## EXERCISE BRIEF
Nothing but an exact copy of the listing should appear in the response.

## GIVEN RECORDS

-- ==== Sys2Proof/Laws/Keys.lean ====
section
/-! SUPPORT. Where each register field has its storage (R490), as arithmetic on its copy and index, and the width of
each field: the facts a proof needs to tell two fields apart. -/

namespace Sys2Proof.Machine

## WRITTEN SOLUTION
-- ==== Sys2Proof/Laws/Keys.lean ====
section
/-! SUPPORT. Where each register field has its storage (R490), as arithmetic on its copy and index, and the width of
each field: the facts a proof needs to tell two fields apart. -/

namespace Sys2Proof.Machine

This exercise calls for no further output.